Cannibalisme : quand les humains s’entre-dévorent
1,45 millions d’années : c’est l’âge d’un tibia retrouvé au Kenya qui serait, selon une étude récemment parue dans Scientific Reports, le plus ancien témoignage de cannibalisme humain. Mais pourquoi donc les êtres humains se mangent-ils ? Éléments de réponse.
Barbarie et civilisation
« Nous les pouvons donc bien appeler barbares, eu égard aux règles de la raison, mais non pas eu égard à nous, qui les surpassons en toute sorte de barbarie » : l’exemple du cannibalisme, dont les récits en provenance d’une Amérique fraîchement découverte témoignent abondamment au XVIe siècle, sert de point de départ à la réflexion de Montaigne sur le relativisme des normes et des pratiques culturelles. Le philosophe souligne, dans ses Essais, que la cruauté des Amérindiens n’est pas plus grande que celle des Européens ; simplement, faute d’habitude, déconcertés par des pratiques qui ne sont pas les nôtres, nous la remarquons davantage.

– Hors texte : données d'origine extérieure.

/-- Held ordered operations of a group move to the ordered-spill area; one that does not hold them raises
ORDER_VIOLATION. -/
def spillGroup (gid : Nat) (s : State) : State :=
  let g := getGroup s gid
  let n := stagedElems g
  let owner := g.place.owner
  let own := min n (stagedOf s (coreOfGid gid) owner)
  if own = 0 then s
  else
    let s := setStaged (coreOfGid gid) owner (stagedOf s (coreOfGid gid) owner - own) s
    let s := modCtx s owner fun c => { c with spilled := c.spilled + own }
    if descWord s owner 0x20 < 16 * (getCtx s owner).spilled then fatalCtx owner 0x1C 0 0 s
    else
      { s with mem := memPut s.mem (descWord s owner 0x18) (packOf 14 (0, stagedView s owner) (16 * (getCtx s owner).spilled)) }

/-- The twin stream of a group leaves the staging buffer: it moves with the save (R283). -/
def unstageTwin (gid : Nat) (s : State) : State :=
  let g := getGroup s gid
  unstageN (coreOfGid gid) g.place.owner (streamElems g.twin) s

/-- The twin stream of a resumed group stands in its new core's staging buffer. -/
def restageTwin (gid : Nat) (s : State) : State :=
  let g := getGroup s gid
  stageElements (coreOfGid gid) g.place.owner (streamElems g.twin) s

/-- Fibres of a bin go to the overflow area, as far as it has room. -/
def spillBin (core i : Nat) (b : Bin) (s : State) : State :=
  let s := b.fibres.foldl (fun s f =>
    match spillItem b.owner (.fibre (clusterOfCore core) (some core) f.2) s with
    | some s => modCore s core fun c => { c with bins := kvMod c.bins i fun b => { b with fibres := kvDel b.fibres f.1 } }
    | none => s) s
  modCore s core fun c => { c with bins := c.bins.filter fun e => e.1 != i || !e.2.fibres.isEmpty }

/-- Fibres of a context in bins go to the overflow area. -/
def spillBins (owner : Nat) (s : State) : State :=
  s.cores.foldl (fun s c => (c.2.bins.filter fun b => b.2.owner == owner).foldl (fun s b => spillBin c.1 b.1 b.2 s) s) s

/-- Instructions that wait for a sequencer go back to their group. -/
def recallWaits (core gid : Nat) (s : State) : State :=
  let mine (q : Nat × EngWait) : Bool := q.1 == gid
  let ws := ((s.kv.queue.filter mine) ++ (engOf s core).routeQ.filter mine).map fun q => q.2
  let s := { s with kv := { s.kv with queue := s.kv.queue.filter fun q => !mine q } }
  let s := modEng core (fun x => { x with routeQ := x.routeQ.filter fun q => !mine q }) s
  modGroup s gid fun g => { g with engQ := g.engQ ++ ws }

/-- A group as it is saved: its holds are over, no window of an exited lane is in use, and it votes anew. -/
def groupSaved (g : Group) : Group :=
  { g with leaving := [], sched := { g.sched with holds := [], vote := none, preempted := false, leaf := 6 } }

/-- The items of a save record that a team has (R239); item 13 is not part of it. -/
def saveItems (x : Saved) (attns : Bool) : List Bool :=
  [true, true, true, true, true, true, decide (0 < x.team.hdr.tiles), !x.team.shapes.isEmpty || !x.team.mldb.isEmpty,
   decide (0 < x.team.hdr.localBytes), x.cab.isSome, x.ssu.isSome, !x.ents.isEmpty || !x.team.routeTab.isEmpty || attns]

/-- The directory's offsets and the items' bytes, from an offset on: an absent item has offset 0. -/
def recordItems : Nat → List (Option (List Byte)) → List Nat × List Byte
  | _, [] => ([], [])
  | off, none :: is => let r := recordItems off is; (0 :: r.1, r.2)
  | off, some bs :: is =>
    let r := recordItems (off + bs.length) is
    (off :: r.1, bs ++ r.2)

/-- A team record: its directory, then its items. -/
def teamRecord (index : Nat) (items : List (Option (List Byte))) : List Byte :=
  let r := recordItems 128 items
  (index :: r.1 ++ [0, 0]).flatMap (bytesOfNat 8) ++ r.2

N’y a-t-il pas tout de même, dans le fait pour un humain de manger un congénère, une forme d’ensauvagement, un dévalement de la personne humaine, une déchéance vers un niveau tout juste animal où les nécessités vitales l’emportent entièrement sur les valeurs morales ? La faim brute sur la civilisation ? Le cannibalisme, note la préhistorienne Marylène Patou-Mathis dans Neandertal de A à Z (Allary Éditions, 2018), est très fréquemment présenté comme le règne d’une « nature ensauvagée opposée à la culture ». Il est assurément des cas où la faim a pu conduire à des actes d’anthropophagie – ce fut en particulier le cas de la famine soviétique de 1921-22 en Russie, dont le pouvoir léniniste était largement responsable, ou bien plus tôt dans le reste de l’Europe aussi, comme dans certains cas extrêmes de grandes famines médiévales telles que celle du XIe siècle en France. « Chose rarement entendue au cours des âges, une faim enragée fit que les hommes dévorèrent de la chair humaine », raconte le moine-chroniqueur médiéval Raoul le Glabre (985-v.1047) dans son Histoire de France et de Bourgogne. Dans De l’inégalité parmi les sociétés (1997), le biologiste, historien et géographe américain Jared Diamond suggère que « le manque de protéines est probablement […] la raison ultime pour laquelle le cannibalisme était répandu dans les sociétés traditionnelles des hauts plateaux de Nouvelle-Guinée ».